Un palo
No me parece que se haya escrito lo suficiente acerca de la autoafirmación que se busca con el ‘selfie’ y lo que esta insinúa

La reciente decisión de algunos museos de impedir la entrada a sus instalaciones con selfie sticks, los populares accesorios para hacerse autofotografías o selfies, no los excluye de los espacios públicos, desafortunadamente. Por ello, caminar por cualquier ciudad estos días (en especial si se transita por algún lugar de interés turístico, y todos lo son a estas alturas) equivale a hacerse una idea penosa de la especie humana, reducida a un puñado de personas mirando fijamente algo en el extremo de un palo.
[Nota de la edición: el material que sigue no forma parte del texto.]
-- ==== Sys2Proof/Laws/Memory.lean ====
section
/-! SUPPORT. The laws of the buffers: a read after a write, runs of bytes, and the canonical form. -/

namespace Sys2Proof.Machine

/-! ### One byte -/

theorem lookup_write (m : Memory) (a x : Nat) (b : Byte) :
    (m.write a b).lookup x = if x = a then some b else m.lookup x := by
  induction m with
  | nil => simp [Memory.write, Memory.lookup]
  | cons c m ih =>
    obtain ⟨k, v⟩ := c
    simp only [Memory.write]
    split
    · simp [Memory.lookup]
    · split
      · next h => subst h; simp only [Memory.lookup]; split <;> rfl
      · next h1 h2 =>
        simp only [Memory.lookup, ih]
        split
        · next hx => subst hx; simp [Ne.symm h2]
        · rfl

/-! ### A run of bytes -/

theorem lookup_writeRun_outside (m : Memory) (a x : Nat) (bs : List Byte) (h : ¬ (a ≤ x ∧ x < a + bs.length)) :
    (m.writeRun a bs).lookup x = m.lookup x := by
  induction bs generalizing m a with
  | nil => rfl
  | cons b bs ih =>
    simp only [List.length_cons] at h
    rw [Memory.writeRun, ih _ _ (by omega), lookup_write, if_neg (by omega)]

theorem lookup_writeRun_inside (m : Memory) (a i : Nat) (bs : List Byte) (h : i < bs.length) :
    (m.writeRun a bs).lookup (a + i) = some bs[i] := by
  induction bs generalizing m a i with
  | nil => simp at h
  | cons b bs ih =>
    rw [Memory.writeRun]
    cases i with
    | zero => rw [lookup_writeRun_outside _ _ _ _ (by omega), lookup_write]; simp
    | succ i =>
      have := ih (m.write a b) (a + 1) i (by simpa using h)
      rw [show a + (i + 1) = a + 1 + i by omega, this]; simp

/-! ### Reading State's bytes -/

@[simp] theorem length_bytes (s : State) (a n : Nat) : (s.bytes a n).length = n := by
  induction n generalizing a with
  | zero => rfl
  | succ n ih => simp [State.bytes, ih]

@[simp] theorem getElem_bytes (s : State) (a n i : Nat) (h : i < (s.bytes a n).length) :
    (s.bytes a n)[i] = s.byteAt (a + i) := by
  induction n generalizing a i with
  | zero => simp [State.bytes] at h
  | succ n ih =>
    cases i with
    | zero => simp [State.bytes]
    | succ i =>
      simp only [State.bytes, List.getElem_cons_succ]
      rw [ih]; congr 1; omega

theorem bytes_eq_iff (s : State) (a : Nat) (f : List Byte) :
    s.bytes a f.length = f ↔ ∀ i (h : i < f.length), s.byteAt (a + i) = f[i] := by
  constructor
  · intro h i hi
    have := getElem_bytes s a f.length i (by simpa using hi)
    rw [← this]; simp only [h]
  · intro h
    apply List.ext_getElem (by simp)
    intro i h1 h2
    rw [getElem_bytes, h i h2]

/-- Two states with the same bytes in a range read the same run there. -/
theorem bytes_congr {s t : State} {a n : Nat} (h : ∀ i < n, t.byteAt (a + i) = s.byteAt (a + i)) :
    t.bytes a n = s.bytes a n := by
  apply List.ext_getElem (by simp)
  intro i h1 h2
  rw [getElem_bytes, getElem_bytes, h i (by simpa using h1)]

theorem byteAt_congr {s t : State} (hm : t.mem = s.mem) (hr : t.resets = s.resets) (a : Nat) :
    t.byteAt a = s.byteAt a := by simp [State.byteAt, hm, hr]

theorem bytes_same {s t : State} (hm : t.mem = s.mem) (hr : t.resets = s.resets) (a n : Nat) : t.bytes a n = s.bytes a n :=
  bytes_congr fun _ _ => byteAt_congr hm hr _

theorem bytes_split (s : State) (a n k : Nat) : s.bytes a (n + k) = s.bytes a n ++ s.bytes (a + n) k := by
  induction n generalizing a with
  | zero => simp [State.bytes]
  | succ n ih =>
    rw [show n + 1 + k = (n + k) + 1 by omega]
    simp only [State.bytes, List.cons_append, ih]
    rw [show a + 1 + n = a + (n + 1) by omega]

/-- What a run written at `a` leaves outside itself, and what it puts there. -/
theorem byteAt_writeRun_outside {s t : State} {a : Nat} {bs : List Byte} (hm : t.mem = s.mem.writeRun a bs)
    (hr : t.resets = s.resets) {x : Nat} (h : ¬ (a ≤ x ∧ x < a + bs.length)) : t.byteAt x = s.byteAt x := by
  simp [State.byteAt, hm, hr, lookup_writeRun_outside _ _ _ _ h]

theorem bytes_writeRun_same {s t : State} {a : Nat} {bs : List Byte} (hm : t.mem = s.mem.writeRun a bs) :
    t.bytes a bs.length = bs := by
  rw [bytes_eq_iff]
  intro i h
  simp [State.byteAt, hm, lookup_writeRun_inside _ _ _ _ h]

theorem byteAt_write {s t : State} {a : Nat} {b : Byte} (hm : t.mem = s.mem.write a b) (hr : t.resets = s.resets)
    (x : Nat) : t.byteAt x = if x = a then b else s.byteAt x := by
  simp only [State.byteAt, hm, hr, lookup_write]
  split <;> rfl

/-! ### The canonical form -/

theorem mem_write {m : Memory} {a : Nat} {b : Byte} {c : Host.Cell} (h : c ∈ m.write a b) : c = (a, b) ∨ c ∈ m := by
  induction m with
  | nil => simpa [Memory.write] using h
  | cons d m ih =>
    obtain ⟨k, v⟩ := d
    simp only [Memory.write] at h
    split at h
    · simpa using h
    · split at h
      · rcases List.mem_cons.1 h with h | h
        · exact .inl h
        · exact .inr (List.mem_cons_of_mem _ h)
      · rcases List.mem_cons.1 h with h | h
        · exact .inr (h ▸ List.mem_cons_self)
        · exact (ih h).imp id (List.mem_cons_of_mem _)

theorem wf_write {m : Memory} {a : Nat} {b : Byte} (hm : m.wf) (ha : isBufferByte a = true) : (m.write a b).wf := by
  refine ⟨?_, fun c hc => ?_⟩
  · obtain ⟨hp, -⟩ := hm
    induction m with
    | nil => simp [Memory.write]
    | cons d m ih =>
      obtain ⟨k, v⟩ := d
      rw [List.pairwise_cons] at hp
      simp only [Memory.write]
      split
      · next h =>
        refine List.pairwise_cons.2 ⟨fun c hc => ?_, List.pairwise_cons.2 hp⟩
        rcases List.mem_cons.1 hc with rfl | hc
        · exact h
        · exact lt_trans h (hp.1 c hc)
      · split
        · next h => subst h; exact List.pairwise_cons.2 hp
        · next h1 h2 =>
          refine List.pairwise_cons.2 ⟨fun c hc => ?_, ih hp.2⟩
          rcases mem_write hc with rfl | hc
          · show k < a; omega
          · exact hp.1 c hc
  · rcases mem_write hc with rfl | hc
    · exact ha
    · exact hm.2 c hc

theorem wf_writeRun {m : Memory} {a : Nat} {bs : List Byte} (hm : m.wf)
    (ha : ∀ i < bs.length, isBufferByte (a + i) = true) : (m.writeRun a bs).wf := by
  induction bs generalizing m a with
  | nil => exact hm
  | cons b bs ih =>
    refine ih (wf_write hm (by simpa using ha 0 (by simp))) (fun i hi => ?_)
    have := ha (i + 1) (by simpa using hi)
    rwa [show a + 1 + i = a + (i + 1) by omega]

theorem isBufferByte_iff (a : Nat) : isBufferByte a = true ↔
    (0x100 ≤ a ∧ a < 0x1FD) ∨ (0x400 ≤ a ∧ a < 0x601) ∨ (0x800 ≤ a ∧ a < 0xA01) := by
  simp only [isBufferByte, Bool.or_eq_true, Bool.and_eq_true, decide_eq_true_eq]
  simp only [pduBase, pduSize, txBase, txSize, rxBase, rxSize]
  omega

theorem isBufferByte_pdu {i : Nat} (h : i < pduSize) : isBufferByte (pduBase + i) = true := by
  rw [isBufferByte_iff]
  simp only [pduBase, pduSize] at *
  omega

theorem isBufferByte_tx {i : Nat} (h : i < txSize) : isBufferByte (txBase + i) = true := by
  rw [isBufferByte_iff]
  simp only [txBase, txSize] at *
  omega

theorem isBufferByte_rx {i : Nat} (h : i < rxSize) : isBufferByte (rxBase + i) = true := by
  rw [isBufferByte_iff]
  simp only [rxBase, rxSize] at *
  omega

theorem wf_putTx {s : State} {f : List Byte} (hm : s.mem.wf) (h : f.length ≤ txSize) : (s.putTx f).mem.wf :=
  wf_writeRun hm fun _ hi => isBufferByte_tx (lt_of_lt_of_le hi h)

theorem wf_putPdu {s : State} {p : List Byte} (hm : s.mem.wf) (h : p.length ≤ pduSize) : (s.putPdu p).mem.wf :=
  wf_writeRun hm fun _ hi => isBufferByte_pdu (lt_of_lt_of_le hi h)

end Sys2Proof.Machine
end

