-- ==== Sys2Proof/Laws/HostProgram.lean ====
section
/-! SUPPORT. The host's writes, one step and runs of them (30_encoding.md R97, R98). -/

namespace Sys2Proof.Machine

/-- One byte write to the PDU or RX buffer. -/
theorem writeByte_step {s : State} {a : Nat} {b : Byte} {rest : List Event}
    (ha : 0x100 ≤ a ∧ a ≤ 0x1FC ∨ 0x800 ≤ a ∧ a ≤ 0xA00) (h : s.pending = Prog.w8 (BitVec.ofNat 12 a) b :: rest) :
    step s = .next { s with pending := rest, response := .written, mem := s.mem.write a b } := by
  rw [step_serve h]
  have hn : (BitVec.ofNat 12 a).toNat = a := by simp; omega
  simp only [Prog.w8, serve]
  rw [if_pos ((legal8_iff _).2 (by rw [hn]; omega))]
  simp only [State.busWrite8, hn, State.writeWindowByte, State.answer]
  rcases region_cases a with ⟨h, h'⟩ | ⟨h, h'⟩ | ⟨h, h'⟩ | ⟨h, h'⟩ | ⟨h, h'⟩ | ⟨h, h'⟩ <;> (try omega) <;> rw [h]

/-- A run of byte writes at rising offsets in the PDU or RX buffer. -/
theorem writeBytes_run (bs : List Byte) : ∀ (s : State) (a : Nat) (rest : List Event),
    (0x100 ≤ a ∧ a + bs.length ≤ 0x1FD ∨ 0x800 ≤ a ∧ a + bs.length ≤ 0xA01) → s.pending = Prog.writeBytes a bs ++ rest →
    ∀ k, ∃ t, core.run (bs.length + k) s = core.run k t ∧
      t = { s with pending := rest, response := t.response, mem := s.mem.writeRun a bs } := by
  induction bs with
  | nil => intro s a rest _ h k; exact ⟨s, by simp, by simp only [Prog.writeBytes, List.nil_append] at h; rw [← h]; rfl⟩
  | cons b bs ih =>
    intro s a rest ha h k
    simp only [List.length_cons] at ha
    have hs := writeByte_step (s := s) (a := a) (b := b) (rest := Prog.writeBytes (a + 1) bs ++ rest) (by omega) h
    obtain ⟨t, h1, h2⟩ := ih { s with pending := Prog.writeBytes (a + 1) bs ++ rest, response := .written, mem := s.mem.write a b } (a + 1) rest (by omega) rfl k
    refine ⟨t, ?_, h2⟩
    rw [List.length_cons, show bs.length + 1 + k = (bs.length + k) + 1 by omega]
    exact (run_succ core _ _ _ hs).trans h1

/-- One write to a register other than `CMD`. -/
theorem writeReg_step {s : State} {r : Reg} {v : Word} {rest : List Event} (hr : r ≠ .cmd)
    (h : s.pending = Prog.w32 r v :: rest) : step s = .next ((State.writeReg { s with pending := rest } r v).answer .written) := by
  rw [step_serve h]
  simp only [Prog.w32, serve]
  have h1 : r.offset ≠ Reg.offset .cmd := by cases r <;> first | exact absurd rfl hr | decide
  have h2 : legal32 r.offset = true := by cases r <;> decide
  have h3 : regAt r.offset = some r := by cases r <;> decide
  rw [if_neg h1, if_pos h2, State.busWrite32, h3]

end Sys2Proof.Machine
end

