-- ==== Sys2Proof/Laws/PerInstr.lean ====
section
/-! SUPPORT. The family `EncodedFields`: what the word of each command holds in each field (30_encoding.md R91 to R94, R97). -/

namespace Sys2Proof.Laws.EncodedFields

/-- The operand fields the row of a command uses (30_encoding.md R93), as the command's operands; `none` for a field it does not use. -/
def operands : Instr → Option Byte × Option Half
  | .crcInit => (none, none)
  | .crcByte a8 => (some a8, none)
  | .lrcReset => (none, none)
  | .lrcPush a8 => (some a8, none)
  | .tcpEncode a8 => (some a8, none)
  | .tcpReply a8 a16 => (some a8, some a16)
  | .mbapParse => (none, none)
  | .tcpDecode => (none, none)
  | .tcpSplit => (none, none)
  | .rtuEncode a8 => (some a8, none)
  | .rtuRxlen => (none, none)
  | .rtuDecode => (none, none)
  | .asciiEncode a8 => (some a8, none)
  | .asciiDecode => (none, none)

/-- The word of `i` holds its opcode and its operands, 0 in each field it does not use, and is well formed. -/
def Statement (i : Instr) : Prop :=
  opField (encode i) = i.opcode ∧ a8Field (encode i) = (operands i).1.getD 0 ∧ a16Field (encode i) = (operands i).2.getD 0 ∧
  commandWordWf (encode i) = true

theorem of_commandWord {i : Instr} {op a8 : Byte} {a16 : Half} (h : encode i = commandWord op a8 a16) (h1 : op = i.opcode)
    (h2 : a8 = (operands i).1.getD 0) (h3 : a16 = (operands i).2.getD 0) (h4 : illegalOpcode i.opcode = false) : Statement i := by
  subst h1 h2 h3
  refine ⟨by rw [h]; simp, by rw [h]; simp, by rw [h]; simp, ?_⟩
  have : (encode i).extractLsb' 0 8 = i.opcode := by rw [h]; exact opField_commandWord _ _ _
  rw [commandWordWf, this, h4]; rfl

theorem crcInit : Statement .crcInit := of_commandWord rfl rfl rfl rfl rfl
theorem crcByte (a8 : Byte) : Statement (.crcByte a8) := of_commandWord rfl rfl rfl rfl rfl
theorem lrcReset : Statement .lrcReset := of_commandWord rfl rfl rfl rfl rfl
theorem lrcPush (a8 : Byte) : Statement (.lrcPush a8) := of_commandWord rfl rfl rfl rfl rfl
theorem tcpEncode (a8 : Byte) : Statement (.tcpEncode a8) := of_commandWord rfl rfl rfl rfl rfl
theorem tcpReply (a8 : Byte) (a16 : Half) : Statement (.tcpReply a8 a16) := of_commandWord rfl rfl rfl rfl rfl
theorem mbapParse : Statement .mbapParse := of_commandWord rfl rfl rfl rfl rfl
theorem tcpDecode : Statement .tcpDecode := of_commandWord rfl rfl rfl rfl rfl
theorem tcpSplit : Statement .tcpSplit := of_commandWord rfl rfl rfl rfl rfl
theorem rtuEncode (a8 : Byte) : Statement (.rtuEncode a8) := of_commandWord rfl rfl rfl rfl rfl
theorem rtuRxlen : Statement .rtuRxlen := of_commandWord rfl rfl rfl rfl rfl
theorem rtuDecode : Statement .rtuDecode := of_commandWord rfl rfl rfl rfl rfl
theorem asciiEncode (a8 : Byte) : Statement (.asciiEncode a8) := of_commandWord rfl rfl rfl rfl rfl
theorem asciiDecode : Statement .asciiDecode := of_commandWord rfl rfl rfl rfl rfl

end Sys2Proof.Laws.EncodedFields
end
No me parece que se haya escrito lo suficiente acerca de la autoafirmación que se busca con el selfie y lo que esta insinúa: una necesidad de constatar regularmente quién es uno y comunicarlo; tampoco creo que se haya dicho suficiente sobre el carácter puramente superficial de esa autoafirmación, que viene a decir que la persona es solo lo que las otras ven en ella, negando toda posibilidad de una vida interior. El palo de selfie lleva esto más allá: por una parte, amplía el ángulo de tal forma que la puesta en escena de uno mismo incluya un fondo (La Gioconda, por ejemplo), pero por otra, en la medida en que contribuye a tomar la autofotografía con la distancia que sólo podría tener una persona que nos fotografiase, el palo de selfie anula a esa persona y la vuelve inútil, convirtiendo el mundo en un sitio en el que sólo habita el egocéntrico y, eventualmente, su grupo de amigos. La prohibición del uso del palo de selfie en museos se explica por ello, más que por el temor a que los cuadros se dañen por accidente: en la celebración que todo museo propone de un otro que la autofotografía a la distancia, contradictoriamente, anula.